The university has deployed private security reinforcements to patrol and secure all campuses and lecture venues.

“By noon, all roads were cleared and calm restored. The university acknowledges the anxieties among staff and students and is actively pursuing measures to normalise operations.

“… a significant challenge that arises at this time of the year relates to student funding.”

Mbabela said the university was aware of students who were still awaiting funding and have difficulty accessing their financial aid allowances.

“While students may have been approved for funding from the National Student Financial Aid Scheme [Nsfas], there is still a verification process that needs to be carried out before they can be cleared for registration, following which the Nsfas releases allowances.

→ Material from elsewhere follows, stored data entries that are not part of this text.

theorem step (hs : s.WarmUpInv) (hwrap : s.NoWrapAhead) (h : step s = .next t) : t.WarmUpInv := by
  rcases step_cases s with ⟨-, -, hidle⟩ | ⟨f, ts, -, hstep⟩ | ⟨r, rs, -, hstep⟩
  · rw [hidle] at h
    cases h
    exact hs
  · exact (hs.of_ms_eq (s.takeT_ms ts)).perform hwrap (hstep ▸ h)
  · exact (hs.of_ms_eq (s.takeH_ms rs)).perform hwrap (hstep ▸ h)

end State.WarmUpInv

/-- Settles O45: only a `FRAME` writes a slot, and a decode keeps the invariant of its slot. -/
theorem stepKeepsWarmUpInv : Obligations.StepKeepsWarmUpInv := fun _ _ hs hwrap h => hs.step hwrap h

/-! ### The frames after reset (R93, R99) -/

theorem decodeAll_concat (m : MotorState) (fs : List (Half × Half × Half × Byte)) (f : Half × Half × Half × Byte) :
    decodeAll m (fs ++ [f]) = (decodeAll m fs).decodeFrame f.1 f.2.1 f.2.2.1 f.2.2.2 := by
  simp [decodeAll]

theorem decodeAll_angle {m : MotorState} {fs : List (Half × Half × Half × Byte)} {f : Half × Half × Half × Byte}
    (h : fs.getLast? = some f) : (decodeAll m fs).angle = f.1 := by
  obtain ⟨before, rfl⟩ := List.getLast?_eq_some_iff.1 h
  rw [decodeAll_concat, decodeFrame_angle]

/-- Until the counter wraps, `messageCount` is the number of frames since reset, and the warm-up invariant holds. -/
theorem decodeAll_reset {fs : List (Half × Half × Half × Byte)} (hlen : fs.length < 2 ^ 32) :
    (decodeAll MotorState.reset fs).messageCount.toNat = fs.length ∧ (decodeAll MotorState.reset fs).WarmUpOk := by
  induction fs using List.reverseRecOn with
  | nil => exact ⟨rfl, warmUpOk_reset⟩
  | append_singleton fs f ih =>
    rw [List.length_append, List.length_singleton] at hlen ⊢
    obtain ⟨hcount, hok⟩ := ih (by omega)
    have hwrap : (decodeAll MotorState.reset fs).messageCount.toNat < 2 ^ 32 - 1 := by omega
    rw [decodeAll_concat]
    exact ⟨by rw [decodeFrame_messageCount_toNat hwrap, hcount], hok.decodeFrame hwrap _ _ _ _⟩

/-- Settles O21: with at most 51 frames counted, both parts of the warm-up invariant apply. -/
theorem warmUpFramesMoveThreeFields : Obligations.WarmUpFramesMoveThreeFields := by
  intro fs hlen
  obtain ⟨hcount, hclear, href⟩ := decodeAll_reset (fs := fs) (by omega)
  have hwarm : (decodeAll MotorState.reset fs).messageCount.toNat ≤ 51 := hcount ▸ hlen
  obtain ⟨htotal, hround, hlast, hcur, hgiven, hvel, hhall⟩ := hclear hwarm
  exact ⟨hcount, href hwarm, htotal, hround, hlast, hcur, hgiven, hvel, hhall, fun _ => decodeAll_angle⟩

/-! ### The histories of the controllers (R34, R135) -/

/-- The three triples and the three accumulators are as before (R34). -/
def PidController.SameHistory (c c' : PidController) : Prop :=
  c'.setHist = c.setHist ∧ c'.getHist = c.getHist ∧ c'.errHist = c.errHist ∧ c'.iOut = c.iOut ∧
    c'.posOut = c.posOut ∧ c'.incOut = c.incOut

theorem PidController.SameHistory.refl (c : PidController) : c.SameHistory c := ⟨rfl, rfl, rfl, rfl, rfl, rfl⟩

/-- The triples hold the values of one call and are shifted once (R131, R135); gains, limits and mode are as before. -/
def PidController.RecordsCall (c c' : PidController) (setpoint measurement error : F32) : Prop :=
  c'.setHist = ⟨setpoint, setpoint, c.setHist.prev⟩ ∧ c'.getHist = ⟨measurement, measurement, c.getHist.prev⟩ ∧
    c'.errHist = ⟨error, error, c.errHist.prev⟩ ∧ c'.p = c.p ∧ c'.i = c.i ∧ c'.d = c.d ∧ c'.maxOut = c.maxOut ∧
    c'.intLim = c.intLim ∧ c'.maxErr = c.maxErr ∧ c'.deadband = c.deadband ∧ c'.mode = c.mode

/-- The two axes differ in their accumulators at most. -/
def PidController.EqButAccumulators (c c' : PidController) : Prop :=
  ∃ iOut posOut incOut, c' = { c with iOut := iOut, posOut := posOut, incOut := incOut }

/-- A law writes the accumulators and nothing else (R132, R133). -/
theorem modeLaw_eqButAccumulators (nan : Nat → F32) (c : PidController) (error : F32) :
    c.EqButAccumulators (modeLaw nan c error).1 := by
  unfold modeLaw
  cases c.mode with
  | position => exact ⟨_, _, c.incOut, rfl⟩
  | incremental => exact ⟨_, c.posOut, _, rfl⟩

theorem feedbackLaw_eqButAccumulators (nan : Nat → F32) (c : PidController) (error feedback : F32) :
    c.EqButAccumulators (feedbackLaw nan c error feedback).1 := ⟨_, _, c.incOut, rfl⟩

/-- A successful compute around a law that writes accumulators only records its own call. -/
theorem computeWith_recordsCall {nan : Nat → F32} {c c' : PidController} {dom : ErrorDomain} {meas sp out : F32}
    {law : PidController → F32 → PidController × F32}
    (hlaw : ∀ (c : PidController) error, c.EqButAccumulators (law c error).1)
    (h : computeWith nan c dom meas sp law = some (c', out)) : c.RecordsCall c' sp meas (formError nan dom meas sp) := by
  rcases computeWith_cases nan c dom meas sp law with ⟨hnone, -⟩ | ⟨r, hr, -, hsome⟩
  · rw [hnone] at h
    cases h
  · rw [hsome] at h
    cases h
    obtain ⟨iOut, posOut, incOut, hacc⟩ := hlaw (c.recordCurrent sp meas (formError nan dom meas sp))
      (formError nan dom meas sp)
    rw [hr, hacc]
    exact ⟨rfl, rfl, rfl, rfl, rfl, rfl, rfl, rfl, rfl, rfl, rfl⟩

/-- The operation is a compute on the axis `idx` with these operands. -/
def IsComputeOf (i : Instr) (idx sub : Byte) (measurement setpoint : F32) : Prop :=
  i = .pidCalc idx sub measurement setpoint ∨ ∃ feedback, i = .pidCalcFb idx sub measurement setpoint feedback

/-- What `i`, performed in `s`, may do to the history of the axis `n`: nothing, or the record of its own call. -/
def HistoryMove (i : Instr) (s : State) (n : Nat) (c c' : PidController) : Prop :=
  c.SameHistory c' ∨
    ∃ (idx sub : Byte) (dom : ErrorDomain) (m sp : F32), idx.toNat = n ∧ domainOfSub sub = some dom ∧
      IsComputeOf i idx sub m sp ∧ c.RecordsCall c' sp m (formError (nanAt s.opCount) dom m sp)

/-- `HistoryMove` on every axis there is before and after. -/
def HistoryMoves (i : Instr) (s t : State) : Prop :=
  ∀ (n : Nat) (c c' : PidController), s.pid[n]? = some c → t.pid[n]? = some c' → HistoryMove i s n c c'

namespace HistoryMoves

variable {i : Instr} {s t : State}

theorem of_pid_eq (h : t.pid = s.pid) : HistoryMoves i s t := by
  intro n c c' hc hc'
  rw [h, hc] at hc'
  cases hc'
  exact .inl (.refl c)

/-- A write to one axis leaves every other one as it is. -/
theorem setAxis_respond {k : Nat} {c c' : PidController} (r : Response) (hc : s.pid[k]? = some c)
    (hmove : HistoryMove i s k c c') : HistoryMoves i s ((s.setAxis k c').respond r) := by
  intro n d d' hd hd'
  rw [State.respond_pid, State.setAxis_pid] at hd'
  by_cases hkn : k = n
  · subst hkn
    obtain ⟨hlt, -⟩ := List.getElem?_eq_some_iff.1 hc
    rw [List.getElem?_set_self hlt] at hd'
    cases hc.symm.trans hd
    cases hd'
    exact hmove
  · rw [List.getElem?_set_ne hkn, hd] at hd'
    cases hd'
    exact .inl (.refl d)

theorem onAxis {idx : Byte} {k : PidController → StepOutcome} (h : onAxis idx s k = .next t)
    (hk : ∀ c, s.pid[idx.toNat]? = some c → k c = .next t → HistoryMoves i s t) : HistoryMoves i s t := by
  rcases onAxis_next h with rfl | ⟨c, hc, hn⟩
  · exact of_pid_eq rfl
  · exact hk c hc hn

theorem onSub {α : Type} {o : Option α} {k : α → StepOutcome} (h : onSub o s k = .next t)
    (hk : ∀ x, o = some x → k x = .next t → HistoryMoves i s t) : HistoryMoves i s t := by
  rcases onSub_next h with rfl | ⟨x, hx, hn⟩
  · exact of_pid_eq rfl
  · exact hk x hx hn

/-- A voided compute writes nothing, a successful one records its call on its axis (R130, R131). -/
theorem commit_computeWith {idx sub : Byte} {c : PidController} {dom : ErrorDomain} {meas sp : F32}
    {law : PidController → F32 → PidController × F32} (hc : s.pid[idx.toNat]? = some c)
    (hdom : domainOfSub sub = some dom) (hi : IsComputeOf i idx sub meas sp)
    (hlaw : ∀ (c : PidController) error, c.EqButAccumulators (law c error).1) :
    HistoryMoves i s (s.commit idx.toNat (computeWith (nanAt s.opCount) c dom meas sp law)) := by
  cases ho : computeWith (nanAt s.opCount) c dom meas sp law with
  | none => exact of_pid_eq rfl
  | some r =>
    exact setAxis_respond _ hc (.inr ⟨idx, sub, dom, meas, sp, rfl, hdom, hi, computeWith_recordsCall hlaw ho⟩)

theorem execFrame {id : Nat} {a cv g : Half} {hall : Byte} (h : execFrame id a cv g hall s = .next t) :
    HistoryMoves i s t := by
  rcases execFrame_cases id a cv g hall s with ⟨hdrop, -⟩ | ⟨n, m, -, -, hwrite⟩
  · rw [hdrop] at h
    cases h
    exact of_pid_eq rfl
  · rw [hwrite] at h
    cases h
    exact of_pid_eq rfl

theorem exec (h : exec i s = .next t) : HistoryMoves i s t := by
  cases i with
  | frame => exact execFrame h
  | pidCfg =>
    refine onAxis h fun c hc h => onSub h fun mode _ h => ?_
    cases (onFinite_next h).2
    exact setAxis_respond _ hc (.inl (.refl c))
  | pidGains =>
    refine onAxis h fun c hc h => ?_
    cases (onFinite_next h).2
    exact setAxis_respond _ hc (.inl (.refl c))
  | pidLim =>
    refine onAxis h fun c hc h => ?_
    cases (onFinite_next h).2
    exact setAxis_respond _ hc (.inl (.refl c))
  | pidCalc =>
    refine onAxis h fun c hc h => onSub h fun dom hdom h => ?_
    split at h <;> cases h
    exact commit_computeWith hc hdom (.inl rfl) (modeLaw_eqButAccumulators _)
  | pidCalcFb =>
    refine onAxis h fun c hc h => onSub h fun dom hdom h => ?_
    split at h
    · cases h
    · split at h <;> cases h
      exact commit_computeWith hc hdom (.inr ⟨_, rfl⟩) fun c error => feedbackLaw_eqButAccumulators _ c error _
  | pidRd =>
    refine onAxis h fun c _ h => onSub h fun reg _ h => ?_
    cases h
    exact of_pid_eq rfl
  | msRd =>
    simp only [Machine.exec, execMsRd] at h
    split at h <;> cases h <;> exact of_pid_eq rfl

end HistoryMoves

/-- Settles O42: a configuration operation keeps the history of its axis, a compute records its call, everything else
writes no axis. -/
theorem historyShiftsOncePerComputation : Obligations.HistoryShiftsOncePerComputation := fun _ _ _ h =>
  HistoryMoves.exec h

/-! ### Reset (R39) -/

/-- Every register of a controller after reset reads as the zero pattern, `MODE` included (R25, D23). -/
theorem read_reset (r : PidReg) : PidController.reset.read r = 0 := by
  cases r <;> rfl

/-- Settles O10: every entry of a register file after reset is a copy of the reset record. -/
theorem resetLeavesZeros : Obligations.ResetLeavesZeros := by
  intro q
  refine ⟨List.length_replicate, List.length_replicate, fun m hm => ?_, fun c hc => ?_⟩
  · cases List.eq_of_mem_replicate hm
    exact ⟨rfl, rfl⟩
  · cases List.eq_of_mem_replicate hc
    exact ⟨rfl, read_reset⟩

/-- Settles O46: every slot after reset is the reset slot, whose count is 0. -/
theorem resetSatisfiesWarmUpInv : Obligations.ResetSatisfiesWarmUpInv := by
  intro q
  refine ⟨fun m hm => ?_, fun m hm => ?_⟩
  · cases List.eq_of_mem_replicate hm
    exact warmUpOk_reset
  · cases List.eq_of_mem_replicate hm
    decide

end Sys2Proof.Machine

/-!
PROOF. The total order of operations (`20_memory.md` R51, R52, R53): which operation a step performs, that a frame and an
operation of the H port commute, and that configuration operations and reads may be repeated.
-/

namespace Sys2Proof.Machine

/-! ### The operation a step performs (R52, R53) -/

section Step

variable {s : State} {f : TFrame} {ts : List TFrame} {r : BitVec 192} {hs : List (BitVec 192)}

theorem step_of_idle (ht : s.tPort = []) (hh : s.hPort = []) : step s = .next s := by
  simp only [step, ht, hh]

theorem step_of_frame_only (ht : s.tPort = f :: ts) (hh : s.hPort = []) : step s = performT f ts s := by
  simp only [step, ht, hh]

theorem step_of_request_only (ht : s.tPort = []) (hh : s.hPort = r :: hs) : step s = performH r hs s := by
  simp only [step, ht, hh]

theorem step_of_both (ht : s.tPort = f :: ts) (hh : s.hPort = r :: hs) :
    step s = if Config.arbTakesT s.opCount then performT f ts s else performH r hs s := by
  simp only [step, ht, hh]

end Step

/-- Every frame decodes (R61). -/
theorem performT_eq_exec (f : TFrame) (ts : List TFrame) (s : State) :
    performT f ts s = exec (decodeFrame f.id f.data) (s.takeT ts) := rfl

theorem performH_of_instr {r : BitVec 192} {i : Instr} (h : decodeRequest r = .instr i) (hs : List (BitVec 192))
    (s : State) : performH r hs s = exec i (s.takeH hs) := by
  simp only [performH, perform, decode, h]

theorem performH_of_reservedOpcode {r : BitVec 192} {code : BitVec 4} (h : decodeRequest r = .reservedOpcode code)
    (hs : List (BitVec 192)) (s : State) : performH r hs s = .next (s.takeH hs).ignore := by
  simp only [performH, perform, decode, h]
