/-! REF: 02_timebase.md R80 -/

abbrev Reg.REF_CTL : Nat := 0x040
abbrev Reg.REF_FTOL : Nat := 0x044
abbrev Reg.REF_PTOL : Nat := 0x048
abbrev Reg.REF_QUAL_TIME : Nat := 0x04C
abbrev Reg.REF_REVERT_HOLD : Nat := 0x050
abbrev Reg.REF_SEL : Nat := 0x054
abbrev Reg.REF_CAND_0_CFG : Nat := 0x060
abbrev Reg.REF_CAND_1_CFG : Nat := 0x070
abbrev Reg.REF_CAND_2_CFG : Nat := 0x080
abbrev Reg.REF_CAND_3_CFG : Nat := 0x090
abbrev Reg.REF_CAND_0_STATE : Nat := 0x064
abbrev Reg.REF_CAND_1_STATE : Nat := 0x074
abbrev Reg.REF_CAND_2_STATE : Nat := 0x084
abbrev Reg.REF_CAND_3_STATE : Nat := 0x094
abbrev Reg.REF_CAND_0_FREQ : Nat := 0x068
abbrev Reg.REF_CAND_1_FREQ : Nat := 0x078
abbrev Reg.REF_CAND_2_FREQ : Nat := 0x088
abbrev Reg.REF_CAND_3_FREQ : Nat := 0x098
abbrev Reg.REF_CAND_0_PHASE : Nat := 0x06C
abbrev Reg.REF_CAND_1_PHASE : Nat := 0x07C
abbrev Reg.REF_CAND_2_PHASE : Nat := 0x08C
abbrev Reg.REF_CAND_3_PHASE : Nat := 0x09C

/-! CAL_RG: 04_interpolators.md R148 -/

abbrev Reg.CAL_RG_SEL : Nat := 0x040
abbrev Reg.CAL_RG_CFG : Nat := 0x044
abbrev Reg.CAL_RG_NOM_LO : Nat := 0x048
abbrev Reg.CAL_RG_NOM_HI : Nat := 0x04C
abbrev Reg.CAL_RG_GATE : Nat := 0x050
abbrev Reg.CAL_RG_LEN : Nat := 0x054
abbrev Reg.CAL_RG_FRAME_LO : Nat := 0x058
abbrev Reg.CAL_RG_FRAME_HI : Nat := 0x05C
abbrev Reg.CAL_RG_CTL : Nat := 0x060
abbrev Reg.CAL_RG_STATUS : Nat := 0x064
abbrev Reg.CAL_RG_K : Nat := 0x068
abbrev Reg.CAL_RG_FREQ_LO : Nat := 0x06C
abbrev Reg.CAL_RG_FREQ_HI : Nat := 0x070
abbrev Reg.CAL_RG_PHASE_LO : Nat := 0x074
abbrev Reg.CAL_RG_PHASE_HI : Nat := 0x078
abbrev Reg.CAL_RG_RMS : Nat := 0x07C
abbrev Reg.CAL_RG_CENTRE_0 : Nat := 0x080
abbrev Reg.CAL_RG_CENTRE_1 : Nat := 0x084
abbrev Reg.CAL_RG_CENTRE_2 : Nat := 0x088
abbrev Reg.CAL_RG_SUM_SEL : Nat := 0x08C
abbrev Reg.CAL_RG_SUM_0 : Nat := 0x090
abbrev Reg.CAL_RG_SUM_1 : Nat := 0x094
abbrev Reg.CAL_RG_SUM_2 : Nat := 0x098
abbrev Reg.CAL_RG_SUM_3 : Nat := 0x09C
abbrev Reg.CAL_RG_EVENTS : Nat := 0x0A0

/-! TRG: 06_trigger.md R219 -/

abbrev Reg.TRG_CTL : Nat := 0x040
abbrev Reg.TRG_CTL_NOW : Nat := 0x044
abbrev Reg.TRG_STATUS : Nat := 0x048
abbrev Reg.TRG_EVENTS : Nat := 0x04C
abbrev Reg.TRG_REFUSED_CNT : Nat := 0x050
abbrev Reg.TRG_PRIM_ERR_CNT : Nat := 0x054
abbrev Reg.TRG_PEND_MAX : Nat := 0x058
abbrev Reg.TRG_EXT_LOST_CNT : Nat := 0x05C
abbrev Reg.TRG_LINE_SEL : Nat := 0x060
abbrev Reg.TRG_LINE_CFG : Nat := 0x064
abbrev Reg.TRG_LINE_THR : Nat := 0x068
abbrev Reg.TRG_LINE_PS : Nat := 0x06C
abbrev Reg.TRG_LINE_WIN : Nat := 0x070
abbrev Reg.TRG_LINE_CFG_NOW : Nat := 0x074
abbrev Reg.TRG_LINE_THR_NOW : Nat := 0x078
abbrev Reg.TRG_LINE_PS_NOW : Nat := 0x07C
abbrev Reg.TRG_LINE_WIN_NOW : Nat := 0x080
abbrev Reg.TRG_LINE_FIRE_CNT : Nat := 0x084
abbrev Reg.TRG_LINE_TAKE_CNT : Nat := 0x088
abbrev Reg.TRG_HOST_TIME : Nat := 0x090
abbrev Reg.TRG_HOST_CTL : Nat := 0x094
abbrev Reg.TRG_HOST_STATUS : Nat := 0x098

/-! SWM: 06_trigger.md R222 -/

abbrev Reg.SWM_CTL : Nat := 0x040
abbrev Reg.SWM_WIN : Nat := 0x044
abbrev Reg.SWM_DEADLINE : Nat := 0x048
abbrev Reg.SWM_MULT_MIN : Nat := 0x04C
abbrev Reg.SWM_CTL_NOW : Nat := 0x050
abbrev Reg.SWM_WIN_NOW : Nat := 0x054
abbrev Reg.SWM_DEADLINE_NOW : Nat := 0x058
abbrev Reg.SWM_MULT_MIN_NOW : Nat := 0x05C
abbrev Reg.SWM_STATUS : Nat := 0x060
abbrev Reg.SWM_EVENTS : Nat := 0x064
abbrev Reg.SWM_RX_CNT : Nat := 0x068
abbrev Reg.SWM_DUP_CNT : Nat := 0x06C
abbrev Reg.SWM_UNKNOWN_CNT : Nat := 0x070
abbrev Reg.SWM_DISC_CNT : Nat := 0x074
abbrev Reg.SWM_EXCL_CNT : Nat := 0x078
abbrev Reg.SWM_LATE_CNT : Nat := 0x07C
abbrev Reg.SWM_TX_DROP_CNT : Nat := 0x080
abbrev Reg.SWM_COINC_CNT : Nat := 0x084
abbrev Reg.SWM_NOCOINC_CNT : Nat := 0x088
abbrev Reg.SWM_UNSYNC_CNT : Nat := 0x08C
abbrev Reg.SWM_PEER_0_CFG : Nat := 0x0C0
abbrev Reg.SWM_PEER_1_CFG : Nat := 0x0C4
abbrev Reg.SWM_PEER_2_CFG : Nat := 0x0C8
abbrev Reg.SWM_PEER_3_CFG : Nat := 0x0CC
abbrev Reg.SWM_ORG_SEL : Nat := 0x100
abbrev Reg.SWM_ORG_CFG : Nat := 0x104
abbrev Reg.SWM_ORG_OFFSET : Nat := 0x108
abbrev Reg.SWM_ORG_CFG_NOW : Nat := 0x10C
abbrev Reg.SWM_ORG_OFFSET_NOW : Nat := 0x110
abbrev Reg.SWM_ORG_STATE : Nat := 0x114
abbrev Reg.SWM_ORG_LAST : Nat := 0x118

“As such, the university’s financial aid office is in constant liaison with the Nsfas in a bid to address challenges and bottlenecks experienced by students in this regard,” Mbabela said.

She added as of February 14, 17,036 students have been granted funding statuses, while 11,557 allowances have been paid to Nsfas-funded students.

To date, the university has received 3,577 applications for financial concessions.

“Of these, 3,255 applications have met the financial concessions criteria. There is a verification process currently underway for the 322 unsuccessful applications.

“More than 600 students, who had not applied for the Nsfas within the prescribed deadline for various reasons, were assisted with late applications and have since been granted funding statuses.”

Mbabela said 433 returning students have been assisted with provisional statuses, while awaiting the outcomes of their Nsfas funding appeals.

Police spokesperson Colonel Priscilla Naidu confirmed the arrests, saying four of the suspects were detained on charges of damage to property.

The university remains closed and Public Order Policing officers are monitoring the protests.

The arrested suspects are expected to appear in court soon.